What this task involves ▸
Two lines mark the range in the entries below: the one holding "open Sys2Proof Sys2Proof.Machine" and the one holding "fun t => if (intBounds". Set down those two and all lines between them, exactly.

Records shown ▸
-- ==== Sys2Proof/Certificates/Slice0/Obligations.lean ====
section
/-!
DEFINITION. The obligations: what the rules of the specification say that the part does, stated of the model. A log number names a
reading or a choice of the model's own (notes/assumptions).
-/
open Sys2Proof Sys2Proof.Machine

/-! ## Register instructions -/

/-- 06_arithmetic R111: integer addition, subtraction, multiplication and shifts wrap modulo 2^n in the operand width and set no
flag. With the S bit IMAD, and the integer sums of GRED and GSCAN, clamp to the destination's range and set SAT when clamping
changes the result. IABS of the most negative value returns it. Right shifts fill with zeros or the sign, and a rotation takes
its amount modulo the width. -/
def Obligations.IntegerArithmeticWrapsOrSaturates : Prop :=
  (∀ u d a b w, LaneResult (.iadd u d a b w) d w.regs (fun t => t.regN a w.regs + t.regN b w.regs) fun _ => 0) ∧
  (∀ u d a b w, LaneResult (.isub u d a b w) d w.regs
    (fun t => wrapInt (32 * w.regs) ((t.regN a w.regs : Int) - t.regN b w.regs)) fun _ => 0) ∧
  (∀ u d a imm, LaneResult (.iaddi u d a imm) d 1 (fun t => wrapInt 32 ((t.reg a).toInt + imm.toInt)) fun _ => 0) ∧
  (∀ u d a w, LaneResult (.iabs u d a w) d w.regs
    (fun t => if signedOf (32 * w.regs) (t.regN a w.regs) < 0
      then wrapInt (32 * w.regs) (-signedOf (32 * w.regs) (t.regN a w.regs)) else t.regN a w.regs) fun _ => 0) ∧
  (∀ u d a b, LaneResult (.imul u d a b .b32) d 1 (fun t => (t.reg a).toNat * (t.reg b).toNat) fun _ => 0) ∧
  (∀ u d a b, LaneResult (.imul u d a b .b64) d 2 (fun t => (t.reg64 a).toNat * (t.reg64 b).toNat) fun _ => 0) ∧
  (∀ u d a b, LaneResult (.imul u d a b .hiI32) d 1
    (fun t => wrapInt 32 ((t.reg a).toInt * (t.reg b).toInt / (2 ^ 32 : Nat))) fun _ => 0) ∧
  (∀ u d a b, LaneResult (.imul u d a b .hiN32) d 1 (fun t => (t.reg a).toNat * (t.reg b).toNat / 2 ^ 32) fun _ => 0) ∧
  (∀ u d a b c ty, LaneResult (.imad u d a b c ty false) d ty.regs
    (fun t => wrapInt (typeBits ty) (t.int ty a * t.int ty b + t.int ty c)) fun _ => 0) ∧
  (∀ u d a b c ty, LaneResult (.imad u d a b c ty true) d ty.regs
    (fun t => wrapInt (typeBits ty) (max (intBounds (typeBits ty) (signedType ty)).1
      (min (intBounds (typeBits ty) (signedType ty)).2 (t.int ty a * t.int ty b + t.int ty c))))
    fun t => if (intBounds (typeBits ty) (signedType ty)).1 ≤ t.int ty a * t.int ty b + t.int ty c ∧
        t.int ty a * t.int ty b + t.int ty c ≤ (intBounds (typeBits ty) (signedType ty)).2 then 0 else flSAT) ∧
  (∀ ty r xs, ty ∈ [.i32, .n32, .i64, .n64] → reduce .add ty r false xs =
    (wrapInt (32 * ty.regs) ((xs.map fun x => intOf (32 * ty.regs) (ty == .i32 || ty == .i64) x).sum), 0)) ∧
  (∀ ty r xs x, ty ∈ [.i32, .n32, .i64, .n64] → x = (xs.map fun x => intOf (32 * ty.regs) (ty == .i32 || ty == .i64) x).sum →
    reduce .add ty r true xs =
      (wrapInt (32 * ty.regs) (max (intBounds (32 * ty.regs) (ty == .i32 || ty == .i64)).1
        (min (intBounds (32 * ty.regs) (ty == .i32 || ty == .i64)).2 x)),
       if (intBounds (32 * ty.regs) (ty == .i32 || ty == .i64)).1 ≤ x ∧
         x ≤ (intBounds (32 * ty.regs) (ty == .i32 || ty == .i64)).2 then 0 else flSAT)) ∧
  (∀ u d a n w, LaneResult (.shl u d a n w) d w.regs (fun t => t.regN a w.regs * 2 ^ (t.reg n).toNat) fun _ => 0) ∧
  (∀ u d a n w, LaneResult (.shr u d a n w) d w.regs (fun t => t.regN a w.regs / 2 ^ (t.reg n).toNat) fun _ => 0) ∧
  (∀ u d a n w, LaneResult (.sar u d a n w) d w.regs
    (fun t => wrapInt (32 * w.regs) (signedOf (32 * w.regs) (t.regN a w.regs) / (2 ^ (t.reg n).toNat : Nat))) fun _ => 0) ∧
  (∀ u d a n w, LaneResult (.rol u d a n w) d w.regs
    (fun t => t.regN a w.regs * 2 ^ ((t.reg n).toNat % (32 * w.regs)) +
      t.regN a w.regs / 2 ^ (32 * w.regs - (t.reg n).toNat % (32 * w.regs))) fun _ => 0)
...
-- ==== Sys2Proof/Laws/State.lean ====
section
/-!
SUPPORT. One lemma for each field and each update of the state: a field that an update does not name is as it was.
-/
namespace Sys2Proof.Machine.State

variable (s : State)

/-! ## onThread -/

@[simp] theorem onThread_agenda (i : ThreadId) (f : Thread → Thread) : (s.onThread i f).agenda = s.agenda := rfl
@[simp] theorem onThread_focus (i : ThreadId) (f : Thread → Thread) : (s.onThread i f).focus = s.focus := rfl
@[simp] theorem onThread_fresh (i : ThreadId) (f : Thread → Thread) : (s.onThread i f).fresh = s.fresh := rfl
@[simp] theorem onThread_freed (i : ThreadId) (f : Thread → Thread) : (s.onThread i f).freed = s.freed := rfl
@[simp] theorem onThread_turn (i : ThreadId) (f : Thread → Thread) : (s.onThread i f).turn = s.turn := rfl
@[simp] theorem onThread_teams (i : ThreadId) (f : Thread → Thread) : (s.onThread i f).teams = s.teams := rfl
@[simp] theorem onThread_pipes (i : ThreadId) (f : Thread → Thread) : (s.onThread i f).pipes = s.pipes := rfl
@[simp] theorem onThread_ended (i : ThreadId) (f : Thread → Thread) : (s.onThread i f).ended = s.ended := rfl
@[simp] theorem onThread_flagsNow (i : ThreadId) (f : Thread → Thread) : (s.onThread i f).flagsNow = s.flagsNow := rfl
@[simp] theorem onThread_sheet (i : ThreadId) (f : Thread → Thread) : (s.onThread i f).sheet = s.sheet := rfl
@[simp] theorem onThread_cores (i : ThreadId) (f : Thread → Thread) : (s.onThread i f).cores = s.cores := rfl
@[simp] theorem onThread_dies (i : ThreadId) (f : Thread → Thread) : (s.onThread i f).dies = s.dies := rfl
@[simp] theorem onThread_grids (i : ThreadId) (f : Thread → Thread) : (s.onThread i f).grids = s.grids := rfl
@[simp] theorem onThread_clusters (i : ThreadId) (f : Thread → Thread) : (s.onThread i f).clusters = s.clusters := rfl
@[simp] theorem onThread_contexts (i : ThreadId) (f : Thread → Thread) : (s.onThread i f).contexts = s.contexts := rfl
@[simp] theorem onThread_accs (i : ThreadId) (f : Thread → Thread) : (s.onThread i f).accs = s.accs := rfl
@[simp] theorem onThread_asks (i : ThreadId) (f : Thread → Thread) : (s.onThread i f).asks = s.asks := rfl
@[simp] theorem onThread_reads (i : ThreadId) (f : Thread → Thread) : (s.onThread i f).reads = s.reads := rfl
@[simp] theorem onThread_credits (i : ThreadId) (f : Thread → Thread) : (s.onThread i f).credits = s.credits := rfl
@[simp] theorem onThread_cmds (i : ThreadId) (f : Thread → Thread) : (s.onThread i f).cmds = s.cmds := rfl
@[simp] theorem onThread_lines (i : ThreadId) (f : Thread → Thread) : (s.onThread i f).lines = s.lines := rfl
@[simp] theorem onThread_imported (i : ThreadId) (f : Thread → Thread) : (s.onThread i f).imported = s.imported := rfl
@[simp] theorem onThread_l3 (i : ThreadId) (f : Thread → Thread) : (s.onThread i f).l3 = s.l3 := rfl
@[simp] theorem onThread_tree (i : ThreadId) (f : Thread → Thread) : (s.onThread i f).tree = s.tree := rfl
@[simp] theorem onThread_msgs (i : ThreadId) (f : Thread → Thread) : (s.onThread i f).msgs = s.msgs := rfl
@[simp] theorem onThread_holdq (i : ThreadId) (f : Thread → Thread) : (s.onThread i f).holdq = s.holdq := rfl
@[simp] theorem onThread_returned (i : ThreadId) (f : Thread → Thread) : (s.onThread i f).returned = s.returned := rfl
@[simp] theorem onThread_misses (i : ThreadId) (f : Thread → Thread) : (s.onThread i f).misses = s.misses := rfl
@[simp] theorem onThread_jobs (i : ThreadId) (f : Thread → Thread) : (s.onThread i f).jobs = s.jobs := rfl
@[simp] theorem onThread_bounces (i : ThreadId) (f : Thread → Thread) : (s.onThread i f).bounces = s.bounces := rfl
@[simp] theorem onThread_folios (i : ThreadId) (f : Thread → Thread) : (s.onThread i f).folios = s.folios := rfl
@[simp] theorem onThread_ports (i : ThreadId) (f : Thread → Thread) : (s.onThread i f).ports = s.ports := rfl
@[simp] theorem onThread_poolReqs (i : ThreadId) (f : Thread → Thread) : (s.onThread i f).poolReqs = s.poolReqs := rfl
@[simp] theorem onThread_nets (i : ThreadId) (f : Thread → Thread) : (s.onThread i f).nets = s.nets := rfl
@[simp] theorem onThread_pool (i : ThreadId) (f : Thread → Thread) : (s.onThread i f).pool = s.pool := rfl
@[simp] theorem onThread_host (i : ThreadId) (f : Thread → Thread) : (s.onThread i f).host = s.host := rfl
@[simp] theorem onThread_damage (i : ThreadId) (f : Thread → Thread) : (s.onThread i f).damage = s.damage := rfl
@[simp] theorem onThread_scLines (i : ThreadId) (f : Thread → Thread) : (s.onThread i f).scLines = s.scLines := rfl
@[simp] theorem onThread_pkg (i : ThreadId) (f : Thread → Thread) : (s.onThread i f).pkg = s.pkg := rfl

Solution for this exercise ▸
open Sys2Proof Sys2Proof.Machine

/-! ## Register instructions -/

/-- 06_arithmetic R111: integer addition, subtraction, multiplication and shifts wrap modulo 2^n in the operand width and set no
flag. With the S bit IMAD, and the integer sums of GRED and GSCAN, clamp to the destination's range and set SAT when clamping
changes the result. IABS of the most negative value returns it. Right shifts fill with zeros or the sign, and a rotation takes
its amount modulo the width. -/
def Obligations.IntegerArithmeticWrapsOrSaturates : Prop :=
  (∀ u d a b w, LaneResult (.iadd u d a b w) d w.regs (fun t => t.regN a w.regs + t.regN b w.regs) fun _ => 0) ∧
  (∀ u d a b w, LaneResult (.isub u d a b w) d w.regs
    (fun t => wrapInt (32 * w.regs) ((t.regN a w.regs : Int) - t.regN b w.regs)) fun _ => 0) ∧
  (∀ u d a imm, LaneResult (.iaddi u d a imm) d 1 (fun t => wrapInt 32 ((t.reg a).toInt + imm.toInt)) fun _ => 0) ∧
  (∀ u d a w, LaneResult (.iabs u d a w) d w.regs
    (fun t => if signedOf (32 * w.regs) (t.regN a w.regs) < 0
      then wrapInt (32 * w.regs) (-signedOf (32 * w.regs) (t.regN a w.regs)) else t.regN a w.regs) fun _ => 0) ∧
  (∀ u d a b, LaneResult (.imul u d a b .b32) d 1 (fun t => (t.reg a).toNat * (t.reg b).toNat) fun _ => 0) ∧
  (∀ u d a b, LaneResult (.imul u d a b .b64) d 2 (fun t => (t.reg64 a).toNat * (t.reg64 b).toNat) fun _ => 0) ∧
  (∀ u d a b, LaneResult (.imul u d a b .hiI32) d 1
    (fun t => wrapInt 32 ((t.reg a).toInt * (t.reg b).toInt / (2 ^ 32 : Nat))) fun _ => 0) ∧
  (∀ u d a b, LaneResult (.imul u d a b .hiN32) d 1 (fun t => (t.reg a).toNat * (t.reg b).toNat / 2 ^ 32) fun _ => 0) ∧
  (∀ u d a b c ty, LaneResult (.imad u d a b c ty false) d ty.regs
    (fun t => wrapInt (typeBits ty) (t.int ty a * t.int ty b + t.int ty c)) fun _ => 0) ∧
  (∀ u d a b c ty, LaneResult (.imad u d a b c ty true) d ty.regs
    (fun t => wrapInt (typeBits ty) (max (intBounds (typeBits ty) (signedType ty)).1
      (min (intBounds (typeBits ty) (signedType ty)).2 (t.int ty a * t.int ty b + t.int ty c))))
    fun t => if (intBounds (typeBits ty) (signedType ty)).1 ≤ t.int ty a * t.int ty b + t.int ty c ∧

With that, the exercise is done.